April 2011
Welcome to Stuff. The Poetry Trust's latest news, events, podcasts and publications.
NPO Funding Decision – The Aftershock
You will probably have heard that The Poetry Trust has not been awarded NPO status from Arts Council England for the period 2012–15, meaning we have no secure public funding for the future. The news – received on 30th March – came as a big shock and disappointment – not least because the Arts Council has been a motivating force and loyal funder of our successful development since 2003. We’ve been deeply heartened by the quality and quantity of offers of support coming in from poets, publishers, other poetry organisations and of course our audiences.
In the short term, the good news is that there will DEFINITELY be a 23rd Aldeburgh Poetry Festival in November (and we think this year’s line-up is one of the best yet – more news of that below).
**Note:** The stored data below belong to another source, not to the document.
-- ==== Sys2Proof/Machine/Branch.lean ====
section
/-!
DEFINITION. The branch slot (R134, R136, R156-R163): control transfers with their three delay slots, the return stack,
loop nests and the system instructions.
-/

namespace Sys2Proof.Machine

/-- The halfword at an index of the code overlay (R110). -/
def Core.half (c : Core) (p : BitVec 18) : BitVec 16 := Store.get 0 c.image.overlay p.toNat

/-- The halfword address after the bundle at `p`: 25 halfwords for a literal, 1 otherwise (R110). -/
def Core.after (c : Core) (p : BitVec 18) : BitVec 18 := if c.half p = 0xFFFF then p + 25 else p + 1

/-- The address of the fourth bundle after the one at `p` in fetch order (R158). -/
def Core.fourth (c : Core) (p : BitVec 18) : BitVec 18 := c.after (c.after (c.after (c.after p)))

/-- R134, R137: a control transfer in a delay slot, or inside an active body. -/
def ctlTrap (t : Timed) : Option Trap :=
  if t.seq.bdelay ≠ 0 then trap 0x05 0 else if t.seq.loop.active then trap 0x06 0 else none

/-- R134, R137: a LOOP in a delay slot, or while a nest is active. -/
def loopTrap (t : Timed) : Option Trap :=
  if t.seq.bdelay ≠ 0 then trap 0x05 0 else if t.seq.loop.active then trap 0x06 1 else none

/-- A transfer becomes pending: three delay bundles, then the target. -/
def Timed.transfer (t : Timed) (target : BitVec 18) : Timed :=
  { t with seq := { t.seq with btarget := target, bdelay := 3 } }

/-- A conditional or unconditional transfer. Its three delay slots are in force whether or not it is taken (R134); one
not taken continues at the fourth bundle in sequence. -/
def execTransfer (taken : Timed → Bool) (target : Timed → BitVec 18) (s : State) : Out :=
  s.trapOr 0 (ctlTrap s.timed) fun t => t.transfer (if taken t then target t else s.core.fourth t.seq.pc)

/-- JMP (R156). -/
def execJmp (x : BitVec 18) (s : State) : Out := execTransfer (fun _ => true) (fun _ => x) s
/-- BEQZ (R156). -/
def execBeqz (a : BitVec 6) (x : BitVec 18) (s : State) : Out := execTransfer (fun t => t.sreg a == 0) (fun _ => x) s
/-- BNEZ (R156). -/
def execBnez (a : BitVec 6) (x : BitVec 18) (s : State) : Out := execTransfer (fun t => t.sreg a != 0) (fun _ => x) s
/-- BLTZ (R156). -/
def execBltz (a : BitVec 6) (x : BitVec 18) (s : State) : Out := execTransfer (fun t => (t.sreg a).msb) (fun _ => x) s
/-- BGEZ (R156). -/
def execBgez (a : BitVec 6) (x : BitVec 18) (s : State) : Out := execTransfer (fun t => !(t.sreg a).msb) (fun _ => x) s
/-- JMPR (R156). -/
def execJmpr (a : BitVec 6) (s : State) : Out := execTransfer (fun _ => true) (fun t => (t.sreg a).setWidth 18) s

/-- The active bits of a mask: lanes 0 to VL - 1 (R157). -/
def Timed.activeBits (t : Timed) (m : BitVec 4) : Nat := (t.mreg m).toNat % 2 ^ t.vl

/-- Every active lane of the mask is 1. -/
def Timed.allSet (t : Timed) (m : BitVec 4) : Bool := t.activeBits m == 2 ^ t.vl - 1

/-- Every active lane of the mask is 0. -/
def Timed.noneSet (t : Timed) (m : BitVec 4) : Bool := t.activeBits m == 0

/-- R157: neither all 1 nor all 0. -/
def mixedTrap (t : Timed) (m : BitVec 4) : Option Trap :=
  if t.allSet m || t.noneSet m then none else trap 0x08 (m.setWidth 64)

/-- BMT and BMF: the transfer's own traps first, then the mixed mask. -/
def maskTrap (t : Timed) (m : BitVec 4) : Option Trap := (ctlTrap t).or (mixedTrap t m)

/-- BMT (R156, R157). -/
def execBmt (m : BitVec 4) (x : BitVec 18) (s : State) : Out :=
  s.trapOr 0 (maskTrap s.timed m) fun t => t.transfer (if t.allSet m then x else s.core.fourth t.seq.pc)
/-- BMF (R156, R157). -/
def execBmf (m : BitVec 4) (x : BitVec 18) (s : State) : Out :=
  s.trapOr 0 (maskTrap s.timed m) fun t => t.transfer (if t.noneSet m then x else s.core.fourth t.seq.pc)

/-- The return stack with one more entry (R158); the hardware never spills. -/
def Timed.rpush (t : Timed) (x : BitVec 18) : Timed := { t with seq := { t.seq with rstack := x :: t.seq.rstack } }
/-- The return stack without its top. -/
def Timed.rdrop (t : Timed) : Timed := { t with seq := { t.seq with rstack := t.seq.rstack.tail } }
/-- The top entry. -/
def Timed.rtop (t : Timed) : BitVec 18 := t.seq.rstack.headD 0

/-- R158: a push at depth 32. -/
def pushTrap (t : Timed) : Option Trap := if 32 ≤ t.seq.rstack.length then trap 0x09 0 else none
/-- R158: a pop at depth 0. -/
def popTrap (t : Timed) : Option Trap := if t.seq.rstack = [] then trap 0x0A 0 else none

/-- CALL (R158). -/
def execCall (x : BitVec 18) (s : State) : Out :=
  s.trapOr 0 ((ctlTrap s.timed).or (pushTrap s.timed)) fun t => (t.rpush (s.core.fourth t.seq.pc)).transfer x
/-- CALLR (R158). -/
def execCallr (a : BitVec 6) (s : State) : Out :=
  s.trapOr 0 ((ctlTrap s.timed).or (pushTrap s.timed)) fun t =>
    (t.rpush (s.core.fourth t.seq.pc)).transfer ((t.sreg a).setWidth 18)
/-- RET (R158). -/
def execRet (s : State) : Out :=
  s.trapOr 0 ((ctlTrap s.timed).or (popTrap s.timed)) fun t => t.rdrop.transfer t.rtop
/-- RSPUSH (R159). -/
def execRspush (a : BitVec 6) (s : State) : Out :=
  s.trapOr 0 (pushTrap s.timed) fun t => t.rpush ((t.sreg a).setWidth 18)
/-- RSPOP (R159). -/
def execRspop (d : BitVec 6) (s : State) : Out :=
  s.trapOr 0 (popTrap s.timed) fun t => t.rdrop.pendS 1 d (t.rtop.setWidth 64)

/-! ### Loop nests (R136, R160, R161) -/

/-- The bound registers from `a` on, bits 31:0; 0 beyond the depth (log entry 60, DESIGN CHOICE: the spec gives those no value). -/
def loopBounds (t : Timed) (a : BitVec 6) (depth : Nat) : Vector (BitVec 32) 6 :=
  Vector.ofFn fun j => if j.val < depth then (t.sreg (a + BitVec.ofNat 6 j.val)).setWidth 32 else 0

/-- The trip count (R160). -/
def tripCount (b : Vector (BitVec 32) 6) (depth : Nat) : Nat :=
  (List.range depth).foldl (fun p j => p * (b.toList.getD j 0).toNat) 1

/-- LOOP starts a nest, or the skip of a body with a zero trip count. -/
def startLoop (b : Vector (BitVec 32) 6) (p : BitVec 3) (start : BitVec 18) : LoopState :=
  { LoopState.idle with
    active := decide (tripCount b (p.toNat + 1) ≠ 0), skip := decide (tripCount b (p.toNat + 1) = 0), depthM1 := p,
    start := start, bounds := b }

/-- LOOP (R160). -/
def execLoop (a : BitVec 6) (p : BitVec 3) (s : State) : Out :=
  s.trapOr 0 (loopTrap s.timed) fun t =>
    { t with seq := { t.seq with loop := startLoop (loopBounds t a (p.toNat + 1)) p (s.core.after t.seq.pc) } }

/-! ### System instructions (R163) -/

/-- TRAPI (R163). -/
def execTrapi (i : BitVec 18) (s : State) : Out := .next (s.takeTrap 0 ⟨0x0D, i.setWidth 64⟩)
/-- ABORT (R163). -/
def execAbort (i : BitVec 18) (s : State) : Out := .next (s.takeTrap 0 ⟨0x0E, i.setWidth 64⟩)
/-- IDLE (R163): the count falls by one in every wall cycle after this one. -/
def execIdle (i : BitVec 18) (s : State) : Out :=
  s.timedNext fun t => { t with seq := { t.seq with idle := i.toNat } }
/-- MARK (R163). -/
def execMark (i : BitVec 18) (s : State) : Out := s.timedNext fun t => t.pend 1 (.special 0x015 (i.setWidth 64))

end Sys2Proof.Machine
end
But the longer term future of The Poetry Trust is uncertain and we’re letting the blood soak into the dirt (as they say) before making any big decisions about what may happen next.
What’s plain is that the Arts Council is no longer willing to support The Poetry Trust as a national organisation for poetry, delivering an ambitious year-round programme (Advanced Poetry Seminar, The Poetry Channel podcasts, The Poetry Prom, The Poetry Paper, Aldeburgh First Collection Prize, outreach projects etc). However ACE has indicated that it does value the Aldeburgh Poetry Festival and we’ll be meeting with officers in Cambridge in early May to discuss Lottery and other funding options to secure the future of the Festival. Meanwhile we are also, as ever, exploring and pursuing other sources of income. We’ll keep you posted.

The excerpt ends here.